Fellow Bearflaggers Ed “Where’s My BFL Link? Morrisey, Michael Williams and David Hiersekorn have more. Scotusblog has much more. Michelle Malkin has a round-up of other blogospheric reactions.
UPDATE: Eugene Volokh also sees the Potter Stewart connection, but applies it to Establishment Clause jurisprudence generally, not to Justice Breyer’s opinion in particular.





June 27th, 2005 at 12:27 pm
First, your list [of silly crap that has since been moved to a new entry - X] is misnumbered , probably due to improper HTML.
Second, thanks for the link. I know that some displays will be legal and others not, but isn’t that a reason on its own to avoid judicial involvement? Can’t we just let the state legislatures decide these issues of constitutionality? Or even Congress… at least someone we can re-elect or throw out, as appropriate.

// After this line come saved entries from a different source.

/-- Hyssop: the power path and the transistor model (R408-R425). -/
structure HotSwap where
  /-- HSC.STAT.STATE. | R422 | idle -/
  st : HscState := .idle
  /-- Last VIN known, in mV. | R411 | 0 -/
  vin : Nat := 0
  /-- HSC.STAT.VIN_OK. | R411 | false -/
  vinOk : Bool := false
  /-- When VIN entered the window. | R412 | 0 -/
  vinSince : Nat := 0
  /-- The insertion delay counts from here at the earliest. | R412 | 0 -/
  insFrom : Nat := 0
  /-- When the ramp started. | R413 | 0 -/
  rampAt : Nat := 0
  /-- When the gate was last turned on. | R419 | 0 -/
  gateOn : Nat := 0
  /-- When the gate was last pulled. | R418 | 0 -/
  gateOff : Nat := 0
  /-- When the current entered limit. | R414 | none -/
  limit : Option Nat := none
  /-- Time in limit since the gate was turned on, before the present stretch. | R419 | 0 -/
  inLimit : Nat := 0
  /-- Breaker timer in ns, before the present stretch. | R414 | 0 -/
  breaker : Nat := 0
  /-- HSC.STAT.RETRIES. | R419 | 0 -/
  retries : Nat := 0
  /-- HSC.STAT.CAUSE. | R441 | 0 -/
  cause : Nat := 0
  /-- End of the present cooling or retry wait. | R419, R420 | 0 -/
  waitEnd : Nat := 0
  /-- DISC_N asserted. | R418 | false -/
  disc : Bool := false
  /-- Internal power-good. | R423 | false -/
  pg : Bool := false
  /-- Ticks out of limit in the qualification. | R423 | 0 -/
  pgTicks : Nat := 0
  /-- PG_OUT. | R425 | false -/
  pgOut : Bool := false
  /-- When PG_OUT last changed. | R425 | none -/
  pgOutAt : Option Nat := none
  /-- HSC.CMD.RESULT. | R441 | 0 -/
  result : Nat := 0
  /-- A trip record write was refused. | R421 | false -/
  refused : Bool := false
  /-- Transistor junction estimate in degrees C. | R416 | TAMB -/
  tj : Rat := 55
  /-- Transistor case estimate. | R416 | TAMB -/
  tc : Rat := 55
  /-- FET.STAT.TPEAK. | R442 | 0 -/
  tpeak : Rat := 0
  /-- The transistor model has run since AUX reset. | R416 | false -/
  modelled : Bool := false
  /-- FET.STAT.NTC_FAULT. | R417 | false -/
  ntcFault : Bool := false
  /-- HSC_FET_WARN has been raised and the temperature has not fallen below. | R438 | false -/
  warned : Bool := false
  /-- The serial link to Dill is lost. | R488 | false -/
  linkLost : Bool := false
  /-- Last VOUT known, in mV. | R418, R423 | 0 -/
  vout : Nat := 0
  /-- When power-good was last evaluated. | R423 | 0 -/
  tickAt : Nat := 0
  /-- When the transistor model last ran. | R416 | 0 -/
  fetAt : Nat := 0
  /-- When the thermistor was last found not valid. | R417 | 0 -/
  ntcAt : Nat := 0
  deriving DecidableEq, Repr

/-! ### Start-up, resets and pins -/

/-- Dill's sequencer (R426-R436). -/
structure Boot where
  /-- RST.STAT.STATE: 0 AUX-only, 1 booting, 2 bring-up, 3 serving, 4 warm reset, 5 cold reset, 6 boot failed. | R443 | 1 -/
  st : Nat := 1
  /-- RST.STAT.STEP. | R443 | 1 -/
  step : Nat := 1
  /-- RST.STAT.IMAGE: image B booted. | R443 | false -/
  imageB : Bool := false
  /-- SVN of the running image. | R478 | 0 -/
  svn : Nat := 0
  /-- RST.CTRL.RESULT. | R443 | 0 -/
  result : Nat := 0
  /-- RST.CAUSE.KIND. | R443 | 0 -/
  kind : Nat := 0
  /-- RST.CAUSE.SRC. | R443 | 0 -/
  src : Nat := 0
  /-- SEQ.TIME.T_PG. | R443 | 0 -/
  tPg : Nat := 0
  /-- SEQ.TIME.T_HRDY. | R443 | 0 -/
  tHrdy : Nat := 0
  /-- When internal power-good was asserted. | R427 | 0 -/
  pgAt : Nat := 0
  /-- The board and the flash. | R426 | nothing fitted (DESIGN CHOICE) -/
  board : Board := { spd := [], filler := true, suffix := 0, serial := 0, slotA := none, slotB := none, cfgImage := none }
  /-- AUX is above its threshold. | R410, R434 | true -/
  aux : Bool := true
  /-- When the last AUX reset ended. | R383, R421 | 0 -/
  auxAt : Nat := 0
  /-- Main power is up: the rails are good. | R529 | false -/
  main : Bool := false
  /-- Rails enabled. | R430 | empty -/
  railOn : List Nat := []
  /-- Rails good. | R430 | empty -/
  railGood : List Nat := []
  /-- Rails still to fall in the power-down, highest first. | R431 | empty -/
  railDown : List Nat := []
  /-- When the previous rail became good, or internal power-good. | R430 | 0 -/
  railAt : Nat := 0
  /-- Set point of VDD_CORE in mV. | R558 | 0 (not set) -/
  vset : Nat := 0
  /-- When that set point was last sent. | R558 | 0 -/
  vsetAt : Nat := 0
  /-- Rail failures since the start. | R431 | 0 -/
  railFails : Nat := 0
  /-- Rails of the board's chain that are on at a power-down, highest first. | R430, R431 | empty -/
  boardRails : List Nat := []
  /-- The board's chain turns its rails off. | R431 | false -/
  boardFall : Bool := false
  /-- When the last rail fell after a failure. | R431 | none -/
  railsOffAt : Option Nat := none
  /-- The AUX-only entry was commanded. | R432 | false -/
  commanded : Bool := false
  /-- The AUX-only state is that of R496 and only a command ends it. | R496 | false -/
  heldOut : Bool := false
  /-- The entry to the AUX-only state is in progress. | R432 | false -/
  entering : Bool := false
  /-- A command to leave waits for the entry to end. | R433 | false -/
  leaveReq : Bool := false
  /-- HRDY_N has been released at the end of this bring-up. | R427 | false -/
  released : Bool := false
  /-- Step 9 has begun. | R426 | false -/
  trained : Bool := false
  /-- Records of the retained-configuration image still to apply. | R456 | none -/
  cfg : Option (List CfgRecord) := none
  /-- Index of the next record. | R456 | 0 -/
  cfgIx : Nat := 0
  /-- Key of the retained write that the applier's record waits for. | R456, R540 | none -/
  cfgKey : Option Nat := none
  /-- When the present record began. | R456 | 0 -/
  cfgAt : Nat := 0
  /-- The COMMIT record's GO has been written. | R456 | false -/
  cfgGo : Bool := false
  /-- Borage has taken a COMMIT record's GO, and its PENDING is to be read. | R456 | false -/
  cfgPend : Bool := false
  /-- No image has verified at a cold reset. | R428, R455 | false -/
  failed : Bool := false
  deriving DecidableEq, Repr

June 27th, 2005 at 1:05 pm
I don’t think so. Does the fact that some searches and seizures are reasonable and others are not mean that we should leave that determination up to legislatures, too? Or should the state of Arkansas be allowed to pass a law authorizing torture as a criminal punishment, provided its duly elected legislature “finds and declares” that torture is not cruel or unusual?
June 27th, 2005 at 5:15 pm
You might need to include Scalia with Breyer; even though he ruled in favor of the Commandments in both cases, he’s on record as essentially saying that posting the Commandments is never constitutes impermissible establishment of religion. He takes a hyperliteralist (is that even a word?) reading of the religion clauses of the first amendment, believing that the only thing that would be unconstitutional is if Congress passed a law explicitly declaring an official national church.
Of course, a similarly strict reading of the second amendment would mean that the government could restrict the sale, manufacture, and importation of arms all it wanted, so long as it didn’t prohibit people from owning or carrying them. I doubt Scalia would be likely to rule that way.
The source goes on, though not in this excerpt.